Whatever had made the flash was now invisible again. A Watcher? A large metal machine such as Twana had described could make the kind of flashes he'd seen when the sun caught it at the right angle. If the Watchers existed, that is-and if they existed, then where were they?

Blade and Twana moved swiftly north along the smooth top of the Wall. They went barefoot to reduce noise and leave no visible traces. They kept just far enough away from the edge of the Wall to be invisible from the ground without wandering into the blindness field. If the Watchers no longer mounted a reliable guard on the Wall, the Shoba's men might also discover this. Then they might be willing to climb the hills, and the chase would be on again.

Blade decided that he and Twana would stay up on the Wall for two days, moving as far as they could in that time. That should leave the Shoba's men far behind. With the enemy off their trail, they could return directly to Hores. Blade was no longer quite sure what he'd be doing after that. This Dimension was developing more than the usual quota of mysteries. The Wall seemed to be only a starting point.

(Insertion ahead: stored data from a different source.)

-- ==== Sys2Proof/Machine/Census.lean ====
section
/-! DEFINITION. Census (chapter 06): the walk and the pass end, the judgement of a probe, and the census requests. -/
namespace Sys2Proof.Machine

/-! ### The walk (6.1) -/

/-- Whether an address entry leaves room for a station the table does not account for: FREE, QUARANTINED, or HELD by a LOST
lease (R129). -/
def State.probeable (s : State) (a : Address) : Bool :=
  match s.entry a with
  | .free => true
  | .quarantined _ => true
  | .held n =>
    match s.lease n with
    | some l => match l.status with | .lost _ => true | _ => false
    | none => false

/-- The next address of the sweep order, which runs from 126 on to 1 (R128). -/
def nextAddress (a : Address) : Address := a + 1

/-- The first probeable address from `a` on, up to `last`; none when the walk moves past `last` (R128, R129). -/
def State.seekProbe (s : State) (last : Address) : Nat → Address → Option Address
  | 0, _ => none
  | fuel + 1, a =>
    if s.probeable a then some a
    else if a = last then none
    else s.seekProbe last fuel (nextAddress a)

/-- What a walk step finds from where the walk stands (R129). -/
def State.nextProbe (s : State) : Option Address :=
  if s.census.beyond then none else s.seekProbe s.census.last Config.addresses s.census.cursor

/-- Writes the census state. -/
def State.setCensus (st : CensusState) (s : State) : State := { s with census := { s.census with state := st } }

/-- An address becomes the pending probe (R129). -/
def State.nameProbe (a : Address) (s : State) : State :=
  { s with census := { s.census with
      state := .running
      cursor := a
      probeNamed := true
      pending := some { address := a, inFlight := false } } }

/-- The pass end's own effects (R132): the pass is counted, CENSUS_DONE is set, the cursor becomes first, probe named is
cleared. -/
def State.endPass (s : State) : State :=
  State.raise .censusDone
    { s with census := { s.census with
        passes := s.census.passes + 1
        cursor := s.census.first
        beyond := false
        probeNamed := false } }

/-- A walk step that names a probe, or ends the pass and waits (R129, R132): IDLE in ONCE_R and ONCE, WAIT_STEP otherwise. -/
def State.walkOrWait (s : State) : State :=
  match s.nextProbe with
  | some a => s.nameProbe a
  | none =>
    match s.census.mode with
    | .onceR => s.endPass.setCensus .idle
    | .once => s.endPass.setCensus .idle
    | .continuous => s.endPass.setCensus .waitStep
    | .stepped => s.endPass.setCensus .waitStep

/-- A census walk step (R129), with the pass that CONTINUOUS begins at once after a pass that named a probe (R132). -/
def State.censusWalk (s : State) : State :=
  if s.nextProbe = none ∧ s.census.mode = .continuous ∧ s.census.probeNamed = true then s.endPass.walkOrWait
  else s.walkOrWait

/-! ### Address-only releases (6.3) -/

/-- An address-only release is offered to the Release Queue, and an address that is not HELD is withheld (R138). -/
def State.offerRelease (a : Address) (r : ReleaseReason) (s : State) : State :=
  let t := s.putEntry a (lengthenEntry s.params.quarantineMin (s.entry a))
  if t.releases.any (fun e => e.address == a) then t
  else if Config.releases ≤ t.releases.length then t
  else { t with releases := t.releases ++ [{ address := a, reason := r, inFlight := false }] }

/-! ### Answers against the table (6.4) -/

/-- The adopted count is increased by 1 (R140, R141). -/
def State.countAdopted (s : State) : State := { s with census := { s.census with adopted := s.census.adopted + 1 } }

/-- The record of a re-bound lease at address `a` (R140). -/
def rebound (l : Lease) (a : Address) (cls : Byte) : Lease :=
  { l with address := a, cls := some cls, origin := .adopted, cadenceCount := 1, lastStatus := none }

/-- A LOST lease is re-bound, at its own address or moved to the probed one; a former address takes the lease's quarantine
(R9, R140). -/
def State.rebind (n : Slot) (l : Lease) (q : Nat) (a : Address) (cls : Byte) (units : Nat) (s : State) : State :=
  let t := if l.address = a then s else (s.putEntry l.address (quarantineEntry q)).putEntry a (.held n)
  ((t.changeStatus n (rebound l a cls) (.bound (4 * units) 0)).countAdopted).joinRing n

/-- An unknown identity is adopted into the lowest FREE slot, or the table is full (R141). -/
def State.adopt (x : Identity) (a : Address) (cls : Byte) (units : Nat) (s : State) : State :=
  match s.freeSlot with
  | some n =>
    ((s.createLease n (newLease (.bound (4 * units) 0) x a (some cls) .adopted)).countAdopted).joinRing n
  | none => (s.putEntry a (lengthenEntry (4 * units + s.params.quarantineMin) (s.entry a))).raise .tableFull

/-- A conflict: the release is offered and CONFLICT is set (R143). -/
def State.conflictAt (a : Address) (s : State) : State := (s.offerRelease a .conflict).raise .conflict

/-- Whether an address is HELD. -/
def State.isHeld (s : State) (a : Address) : Bool := match s.entry a with | .held _ => true | _ => false

/-- A GOOD ANSWER with a term of `units` 1..255, classified by Table 6-1 (R139). -/
def State.takeAnswer (a : Address) (x : Identity) (cls : Byte) (units : Nat) (s : State) : State :=
  match s.findIdentity x with
  | some n =>
    match s.lease n with
    | none => s
    | some l =>
      if l.address = a then
        match l.status with
        | .lost q => s.rebind n l q a cls units
        | _ => s
      else
        match l.status with
        | .reserved => s.offerRelease a .redirect
        | .lost q => if s.isHeld a then s.conflictAt a else s.rebind n l q a cls units
        | _ => s.conflictAt a
  | none => if s.isHeld a then s.conflictAt a else s.adopt x a cls units

/-- The judgement of a probe's outcome (R136, R137). -/
def State.judgeProbe (a : Address) (o : AttemptOutcome) (payload : List Byte) (s : State) : State :=
  match o with
  | .lineFault => s
  | .noReply => s
  | .garbled _ => (s.offerRelease a .clash).raise .clash
  | .good =>
    let units := (payload.getD 7 0).toNat
    if units = 0 then s else s.takeAnswer a (payloadIdentity payload) (payload.getD 6 0) units

/-- The current probe is cleared, the cursor moves on, and the walk goes on as the mode gives (R133, R135). -/
def State.probeTaken (s : State) : State :=
  let past := s.census.cursor = s.census.last
  let t := { s with census := { s.census with
    pending := none
    cursor := if past then s.census.first else nextAddress s.census.cursor
    beyond := decide past } }
  match t.census.mode with
  | .stepped =>
    if t.census.stepPending then State.censusWalk { t with census := { t.census with stepPending := false } }
    else t.setCensus .waitStep
  | .onceR => t.censusWalk
  | .once => t.censusWalk
  | .continuous => t.censusWalk

/-- A PROBE transaction's outcome: applied to the table, then taken as the current probe's or the detached probe's (R135). -/
def State.probeDone (t : Txn) (o : AttemptOutcome) (s : State) : State :=
  match t.address with
  | .station a =>
    let u := s.judgeProbe a o (t.reply.getD [])
    match u.census.pending with
    | some p => if p.inFlight then u.probeTaken else { u with census := { u.census with detached := none } }
    | none => { u with census := { u.census with detached := none } }
  | _ => s

/-! ### Requests -/

/-- The detached probe after a stop or a restart: a probe in flight runs on as the detached one (R131, R144). -/
def Census.detach (c : Census) : Option Address :=
  match c.pending with
  | some p => if p.inFlight then some p.address else c.detached
  | none => c.detached

/-- A sweep begins over the range in the mode (R130, R131). -/
def State.beginSweep (first last : Address) (mode : CensusMode) (s : State) : State :=
  let t := { s with census := { s.census with
    state := .waitStep, mode := mode, first := first, last := last, cursor := first, beyond := false,
    stepPending := false, probeNamed := false, passes := 0, adopted := 0, pending := none,
    detached := s.census.detach } }
  match mode with
  | .stepped => t
  | .onceR => t.censusWalk
  | .once => t.censusWalk
  | .continuous => t.censusWalk

/-- The cursor as the host sees it. -/
def State.cursorByte (s : State) : Byte := addressByte s.census.cursor

/-- CENSUS_START (R130, R131). -/
def censusStartRequest (tag : Byte) (args : List Byte) (s : State) : State :=
  match args with
  | [f, l, m] =>
    match addressOf f, addressOf l, CensusMode.ofCode m with
    | some first, some last, some mode =>
      if s.census.state = .idle then
        let t := s.beginSweep first last mode
        t.answer .censusStart tag .ok [t.census.state.code, t.cursorByte, 0]
      else if s.census.mode = .onceR then
        let t := s.beginSweep first last mode
        t.answer .censusStart tag .ok [t.census.state.code, t.cursorByte, 1]
      else s.answer .censusStart tag .busy []
    | _, _, _ => s.answer .censusStart tag .badArg []
  | _ => s.answer .censusStart tag .badArg []

/-- The sweep ends without a pass end (R144). -/
def State.stopCensus (s : State) : State :=
  { s with census := { s.census with state := .idle, stepPending := false, pending := none, detached := s.census.detach } }

/-- CENSUS_STOP (R144). -/
def censusStopRequest (tag : Byte) (args : List Byte) (s : State) : State :=
  match args with
  | [] =>
    let t := if s.census.state = .idle then s else s.stopCensus
    t.answer .censusStop tag .ok [s.census.state.code]
  | _ => s.answer .censusStop tag .badArg []

/-- A step of a STEPPED census (R133). -/
def State.takeStep (s : State) : State :=
  match s.census.state with
  | .waitStep => s.censusWalk
  | .running => { s with census := { s.census with stepPending := true } }
  | .idle => s

/-- What becomes of a step: TAKEN, PENDING or MERGED (R134). -/
def State.stepResult (s : State) : Byte :=
  match s.census.state with
  | .running => if s.census.stepPending then 2 else 1
  | _ => 0

/-- CENSUS_STEP (R134). -/
def censusStepRequest (tag : Byte) (args : List Byte) (s : State) : State :=
  match args with
  | [] =>
    if s.census.mode ≠ .stepped ∨ s.params.stepSource = 0 ∨ s.census.state = .idle then
      s.answer .censusStep tag .badState []
    else
      let t := s.takeStep
      t.answer .censusStep tag .ok [s.stepResult, t.census.state.code, t.cursorByte]
  | _ => s.answer .censusStep tag .badArg []

/-- The probe flags of CENSUS_STATUS (Table 9-7). -/
def Census.probeFlags (c : Census) : Byte :=
  byteOf (maskBit (c.pending.any (fun p => !p.inFlight)) 0 + maskBit (c.pending.any (fun p => p.inFlight)) 1 +
    maskBit c.detached.isSome 2)

/-- CENSUS_STATUS (R145). -/
def censusStatusRequest (tag : Byte) (args : List Byte) (s : State) : State :=
  match args with
  | [] =>
    let c := s.census
    s.answer .censusStatus tag .ok
      ([c.state.code, c.mode.code, addressByte c.first, addressByte c.last, addressByte c.cursor, markByte c.stepPending] ++
        halfBytes c.passes ++ halfBytes c.adopted ++ [c.probeFlags])
  | _ => s.answer .censusStatus tag .badArg []

/-- CENSUS_START is taken (R130, R131). -/
def execCensusStart (s : State) : Host.Outcome State Fault Refusal := takeRequest .censusStart censusStartRequest s
/-- CENSUS_STOP is taken (R144). -/
def execCensusStop (s : State) : Host.Outcome State Fault Refusal := takeRequest .censusStop censusStopRequest s
/-- CENSUS_STEP is taken (R134). -/
def execCensusStep (s : State) : Host.Outcome State Fault Refusal := takeRequest .censusStep censusStepRequest s
/-- CENSUS_STATUS is taken (R145). -/
def execCensusStatus (s : State) : Host.Outcome State Fault Refusal := takeRequest .censusStatus censusStatusRequest s

end Sys2Proof.Machine
end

They'd been walking for two hours when Blade saw metal flash again, three times in five minutes. The flashes were a good ten miles away, but this time they were to the north. He stopped and desperately strained his eyes to see what might be waiting for them but saw nothing-not even a hint of movement.

After a few minutes they moved on. Blade no longer felt quite so willing to believe that the Watchers were a myth. It occurred to him that they might be playing games with him, like a cat with a mouse, waiting for their chosen moment to strike.

They walked along the Wall all through the rest of the morning and into the afternoon. Every hour or so Blade went down on his belly and crept to the edge of the Wall to examine the plain below. The Shoba's men were nowhere in sight.